Fig. 1a eine schematische perspektivische Ansicht einer Ausführungsform der erfindungsgemässen Knochenfixationsvorrichtung;

Fig. 1b eine schematische Darstellung der zu den Klemmflächen korrespondierenden Ebenen;

Fig. 2 eine perspektivische Ansicht einer Ausführungsform des erfindungsgemässen Implantates zur Fixation von Knochen;

Fig. 3 eine perspektivische Ansicht einer weiteren Ausführungsform des erfindungsgemässen Implantates zur Fixation von Knochen;

Fig. 4A eine schematische Darstellung einer Ausführungsform der erfindungsgemässen Knochenplatte;

Fig. 4B eine schematische Darstellung einer weiteren Ausführungsform der erfindungsgemässen Knochenplatte;

Fig. 4C eine schematische Darstellung wiederum einer weiteren Ausführungsform der erfindungsgemässen Knochenplatte;

Fig. 5A - 5E schematische Darstellungen der Fixationssektoren der endostalen Fixationselemente in der axialen Ebene des Schienbeinkopfes;

Fig. 6 eine schematische Darstellung der Fixationssektoren der endostalen Fixationselemente in der sagittalen Ebene;

Fig. 7A - 7E schematische perspektivische Darstellungen von verschiedenen Ausführungsformen des Fixationsmechanismus zwischen der Knochenplatte und dem Marknagel der erfindungsgemässen Knochenfixationsvorrichtung; und

Fig. 8 eine Explosionsdarstellung einer weiteren Ausführungsform des erfindungsgemässen Implantates.

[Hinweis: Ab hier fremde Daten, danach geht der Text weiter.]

/-- The steps of a run that no reset edge cuts off amount to the transactions of the words accepted
(R163). -/
theorem finishPending_iterate {j : Nat} {begun : Bool} {s : State} (hc : s.Consistent)
    (hcut : Uncut begun s j) (hreset : begun = false → hardwareReset s = s) :
    (finishPending (nextState^[j] s)).transactionView =
      (transactAll (acceptedIn j s) (finishPending s)).transactionView := by
  induction j generalizing begun s with
  | zero => rfl
  | succ j ih =>
    obtain ⟨hnow, hlater⟩ := (uncut_succ begun s j).1 hcut
    have hc' : (nextState s).Consistent := stepKeepsConsistency s _ hc (step_eq_nextState s)
    have hreset' : (begun || (acceptedByStep s).isSome) = false →
        hardwareReset (nextState s) = nextState s := fun hb => by
      obtain ⟨hbegun, hnone⟩ := Bool.or_eq_false_iff.1 hb
      exact hardwareReset_nextState_of_none (hreset hbegun) (by simpa using hnone)
    have hstep := finishPending_nextState hc fun hr => hreset (by simpa [hr] using hnow)
    rw [acceptedIn_succ, transactAll_append]
    exact (ih hc' hlater hreset').trans (transactAll_view_congr hstep _)

/-- Settles O56: nothing is pending at reset and nothing at the end. -/
theorem runResultIsTransactional : Obligations.RunResultIsTransactional := by
  intro n q s t h hend
  obtain ⟨j, -, rfl, hj⟩ := endOfRun_iff.1 hend
  have hc : s.Consistent := h ▸ consistent_hardwareReset s
  have hview := finishPending_iterate hc hj.uncut fun _ => h
  rwa [finishPending_of_quiescent hj.idle, hj.accepted,
    finishPending_of_quiescent (quiescent_of_hardwareReset h)] at hview

/-! The runs of a schedule (R169). -/

/-- A run ends exactly if R169's conditions hold after some step, and it is not cut off before. -/
theorem endOfRun_isSome_iff (n : Nat) (q : List CmdWord) (s : State) :
    (endOfRun n false q s).isSome = true ↔
      ∃ j ≤ n, acceptedIn j s = q ∧ quiescent (nextState^[j] s) = true ∧ Uncut false s j := by
  constructor
  · intro h
    obtain ⟨t, ht⟩ := Option.isSome_iff_exists.1 h
    obtain ⟨j, hj, -, h⟩ := endOfRun_iff.1 ht
    exact ⟨j, Nat.le_of_lt_succ hj, h.accepted, h.idle, h.uncut⟩
  · rintro ⟨j, hj, ha, hq, hcut⟩
    classical
    have hex : ∃ m, acceptedIn m s = q ∧ quiescent (nextState^[m] s) = true := ⟨j, ha, hq⟩
    have hle : Nat.find hex ≤ j := Nat.find_min' hex ⟨ha, hq⟩
    obtain ⟨hfa, hfq⟩ := Nat.find_spec hex
    exact Option.isSome_iff_exists.2 ⟨_, endOfRun_iff.2 ⟨Nat.find hex, by omega, rfl, hfa, hfq,
      fun m hm => Nat.find_min hex hm, fun m hm => hcut m (hm.trans_le hle)⟩⟩

/-- The transaction rules give the same from any reset registers, but for the output before (R35). -/
theorem agreeSince_reset {s : State} (h : hardwareReset s = s) :
    AgreeSince s.samples [] s State.reset := by
  have hreset : AgreeSince s.samples [] (hardwareReset s) State.reset :=
    ⟨⟨⟨rfl, rfl, rfl, rfl⟩, [], by simp, rfl⟩, rfl, rfl, rfl⟩
  rwa [h] at hreset

/-- The faults are the error flags, and depend on nothing else (R131). -/
theorem runFaults_congr {s t : State} (hu : s.errUninit = t.errUninit) (hb : s.errBadop = t.errBadop) :
    runFaults s = runFaults t := by
  rw [runFaults, runFaults, hu, hb]

/-- Without what was there before them, outputs that agree are the same. -/
theorem transactionView_of_agreeSince {a : List Word} {s t : State} (h : AgreeSince a [] s t) :
    { s.transactionView with samples := s.samples.drop a.length } = t.transactionView := by
  obtain ⟨⟨⟨hinit, hpinc, hphase, hgate⟩, l, hs, ht⟩, hsrc, huninit, hbadop⟩ := h
  simp only [State.transactionView, hinit, hpinc, hphase, hgate, hs, ht, hsrc, huninit, hbadop,
    List.drop_left, List.nil_append]

/-- The result of a run from reset registers is that of its sequence from reset (R163, R169). -/
theorem runResult_of_hardwareReset {n : Nat} {q : List CmdWord} {s : State} {r : RunResult}
    (h : hardwareReset s = s) (hr : runResult n q s = some r) :
    r.final = (transactAll q State.reset).transactionView ∧
      r.faults = runFaults (transactAll q State.reset) := by
  obtain ⟨t, ht, rfl⟩ := Option.map_eq_some_iff.1 hr
  have hview := runResultIsTransactional n q s t h ht
  have hagree := agreeSince_transactAll (agreeSince_reset h) q
  constructor
  · change { t.transactionView with samples := t.transactionView.samples.drop s.samples.length } = _
    rw [hview]
    exact transactionView_of_agreeSince hagree
  · obtain ⟨-, -, huninit, hbadop⟩ := hagree
    exact runFaults_congr ((congrArg TransactionView.errUninit hview).trans huninit)
      ((congrArg TransactionView.errBadop hview).trans hbadop)

/-- Settles O59. -/
theorem runsOfAScheduleAreTransactional : Obligations.RunsOfAScheduleAreTransactional := by
  intro n s
  have hmem {q : List CmdWord} {o : Option RunResult} (h : (q, o) ∈ runsWithin n s) :
      ∃ u, (u = s ∨ u ∈ runStarts n false s) ∧ q = sequenceOfRun n false u ∧ o = runResult n q u := by
    obtain ⟨u, hu, e⟩ := List.mem_map.1 h
    obtain ⟨rfl, rfl⟩ := Prod.mk.inj e
    exact ⟨u, List.mem_cons.1 hu, rfl, rfl⟩
  refine ⟨?_, fun q o h => ?_, fun h q r hr => ?_⟩
  · rw [runsWithin, List.map_map]
    rfl
  · obtain ⟨u, hu, hq, rfl⟩ := hmem h
    refine ⟨u, hu, hq, ?_⟩
    rw [runResult, Option.isSome_map, endOfRun_isSome_iff]
    simp only [Uncut, true_and]
    rfl
  · obtain ⟨u, hu, -, e⟩ := hmem hr
    have hreset : hardwareReset u = u := by
      rcases hu with rfl | hu
      · exact h
      · exact laterRunsStartFromReset.2 n s u hu
    exact runResult_of_hardwareReset hreset e.symm

end Sys2Proof.Machine
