/-! ## The register space and the bus -/

/-- R22 to R38, R43, R66, R67: every register stands at the address the spec gives it, the address decoder finds it
there and nothing anywhere else, and 767 of the 8192 addresses are mapped. -/
def Obligations.RegisterAddressesDecode : Prop :=
  (∀ r : GlobalReg, (Reg.global r).addr =
    match r with
    | .ctrl => 0x000
    | .status => 0x004
    | .errInfo => 0x008
    | .cmd => 0x00C
    | .sampleRate => 0x010
    | .inGainDb => 0x014
    | .outGainDb => 0x018
    | .wetMix => 0x01C
    | .inL => 0x020
    | .inR => 0x024
    | .outL => 0x028
    | .outR => 0x02C
    | .preL => 0x030
    | .preR => 0x034
    | .solveFs => 0x040
    | .solveFreq => 0x044
    | .solveQ => 0x048
    | .solveGain => 0x04C
    | .solveOmega => 0x050
    | .solveAlpha => 0x054
    | .solveAmp => 0x058
    | .solveB0 => 0x060
    | .solveB1 => 0x064
    | .solveB2 => 0x068
    | .solveA0 => 0x06C
    | .solveA1 => 0x070
    | .solveA2 => 0x074) ∧
  (∀ (b : Fin 5) (r : BandReg), (Reg.band b r).addr.toNat = 0x400 * (b.val + 1) +
    match r with
    | .freq => 0x000
    | .gainDb => 0x004
    | .q => 0x008
    | .bandStat => 0x00C
    | .stFs => 0x010
    | .stFreq => 0x014
    | .stGain => 0x018
    | .stQ => 0x01C) ∧
  (∀ (b : Fin 5) (k : Fin 10) (r : SlotReg),
    (Reg.slot b k r).addr.toNat = 0x400 * (b.val + 1) + 0x100 + 0x40 * k.val +
    match r with
    | .b0 => 0x00
    | .b1 => 0x04
    | .b2 => 0x08
    | .a0 => 0x0C
    | .a1 => 0x10
    | .a2 => 0x14
    | .xl1 => 0x18
    | .xl2 => 0x1C
    | .yl1 => 0x20
    | .yl2 => 0x24
    | .xr1 => 0x28
    | .xr2 => 0x2C
    | .yr1 => 0x30
    | .yr2 => 0x34) ∧
  (∀ r : Reg, regAt r.addr = some r) ∧ (∀ (a : Addr) (r : Reg), regAt a = some r → r.addr = a) ∧
  ((List.range 8192).filter (fun n => (regAt (BitVec.ofNat 13 n)).isSome)).length = 767

/-- R55: a read answers the register's value and changes nothing else, a refused read answers 0 with `pslverr`. The
words read have the fields of R22, R23 and R36 at their places, reserved fields and CMD read as 0, and every other
register reads as the state element of its name. -/
def Obligations.ReadAnswersTheRegister : Prop :=
  (∀ (s : State) (a : Addr) (r : Reg) (rest : List HostInput), s.pending = .read a :: rest → regAt a = some r →
    step s = .next { s with pending := rest, prdata := some (s.readReg r), pslverr := false }) ∧
  (∀ (s : State) (a : Addr) (rest : List HostInput), s.pending = .read a :: rest → regAt a = none →
    ∃ t, step s = .next t ∧ t.prdata = some 0 ∧ t.pslverr = true) ∧
  (∀ s : State,
    (s.readReg (.global .ctrl)).getLsbD 0 = (s.mode == .interleaved) ∧
    (s.readReg (.global .ctrl)).extractLsb' 1 2 = s.osf ∧
    (s.readReg (.global .ctrl)).extractLsb' 3 29 = 0 ∧
    (s.readReg (.global .status)).extractLsb' 0 8 = s.sticky ∧
    (s.readReg (.global .status)).extractLsb' 8 4 = s.lastErr ∧
    (s.readReg (.global .status)).extractLsb' 12 20 = 0) ∧
  (∀ (s : State) (b : Fin 5),
    ((s.readReg (.band b .bandStat)).extractLsb' 0 3).toNat = typeCode (s.band b).ftype ∧
    (s.readReg (.band b .bandStat)).extractLsb' 3 1 = 0 ∧
    (s.readReg (.band b .bandStat)).extractLsb' 4 4 = (s.band b).depth ∧
    ((s.readReg (.band b .bandStat)).extractLsb' 8 4).toNat = (s.band b).active.val ∧
    (s.readReg (.band b .bandStat)).getLsbD 12 = (s.band b).dirty ∧
    (s.readReg (.band b .bandStat)).extractLsb' 13 19 = 0) ∧
  (∀ s : State,
    [GlobalReg.errInfo, .cmd, .sampleRate, .inGainDb, .outGainDb, .wetMix, .inL, .inR, .outL, .outR, .preL, .preR].map
      (fun r => s.readReg (.global r)) =
      [s.errInfo, 0, s.sampleRate, s.inGainDb, s.outGainDb, s.wetMix, s.inL, s.inR, s.outL, s.outR, s.preL, s.preR] ∧
    [GlobalReg.solveFs, .solveFreq, .solveQ, .solveGain, .solveOmega, .solveAlpha, .solveAmp, .solveB0, .solveB1, .solveB2,
      .solveA0, .solveA1, .solveA2].map (fun r => s.readReg (.global r)) =
      [s.solver.fs, s.solver.freq, s.solver.q, s.solver.gain, s.solver.omega, s.solver.alpha, s.solver.amp,
       s.solver.coefs.b0, s.solver.coefs.b1, s.solver.coefs.b2, s.solver.coefs.a0, s.solver.coefs.a1, s.solver.coefs.a2]) ∧
  ∀ (s : State) (b : Fin 5) (k : Fin 10),
    [BandReg.freq, .gainDb, .q, .stFs, .stFreq, .stGain, .stQ].map (fun r => s.readReg (.band b r)) =
      [(s.band b).freq, (s.band b).gainDb, (s.band b).q, (s.band b).stFs, (s.band b).stFreq, (s.band b).stGain,
       (s.band b).stQ] ∧
    (let y := (s.band b).slot k
     [SlotReg.b0, .b1, .b2, .a0, .a1, .a2, .xl1, .xl2, .yl1, .yl2, .xr1, .xr2, .yr1, .yr2].map
       (fun r => s.readReg (.slot b k r)) =
       [y.coefs.b0, y.coefs.b1, y.coefs.b2, y.coefs.a0, y.coefs.a1, y.coefs.a2, y.left.x1, y.left.x2, y.left.y1, y.left.y2,
        y.right.x1, y.right.x2, y.right.y1, y.right.y2])

/-- R57: an unmapped or misaligned access, and a write without all four strobes, is refused as BUS_ERR: the record,
`pslverr`, a refused read's data 0, and no other change. -/
def Obligations.RefusedAccessRecordsBusErr : Prop :=
  (∀ (s : State) (a : Addr) (rest : List HostInput), s.pending = .read a :: rest →
    ((¬ ∃ r : Reg, r.addr = a) ∨ a.toNat % 4 ≠ 0) →
    step s = .next { s with pending := rest, prdata := some 0, pslverr := true,
                            sticky := s.sticky ||| 0x20, lastErr := 6, errInfo := a.setWidth 32 }) ∧
  ∀ (s : State) (a : Addr) (v : Word) (strb : BitVec 4) (rest : List HostInput), s.pending = .write a v strb :: rest →
    ((¬ ∃ r : Reg, r.addr = a) ∨ a.toNat % 4 ≠ 0 ∨ strb ≠ 0b1111) →
    ∃ t, step s = .next t ∧ t = { s with pending := rest, prdata := t.prdata, pslverr := true,
                                         sticky := s.sticky ||| 0x20, lastErr := 6, errInfo := a.setWidth 32 }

In Fig. 1a ist eine Ausführungsform der Knochenfixationsvorrichtung mit einem Marknagel 1 einer Knochenplatte 10 und einem Kompressionsmechanismus 9 zur Fixierung der Knochenplatte 10 am Marknagel 1. Der Marknagel 1 umfasst ein distales Endteil 2, ein proximales Endteil 3, eine Zentrallinie 4 und eine im proximalen Endteil 3 quer zur Zentrallinie 4 verlaufende, als Lager für eine Drehachse geeignete Bohrung 5 mit der Bohrungsachse 6. Die Knochenplatte 10 weist eine Oberseite 11 und eine für den Knochenkontakt bestimmte Unterseite 12 auf und umfasst eine im zentralen Teil der Knochenplatte 10 untergebrachte, die Oberseite 11 mit der Unterseite 12 verbindende, durchgehende, zentrale Öffnung 13 und mehrere, peripher um die zentrale Öffnung 13 angeordnete, ebenfalls durchgehende Plattenlöcher 14.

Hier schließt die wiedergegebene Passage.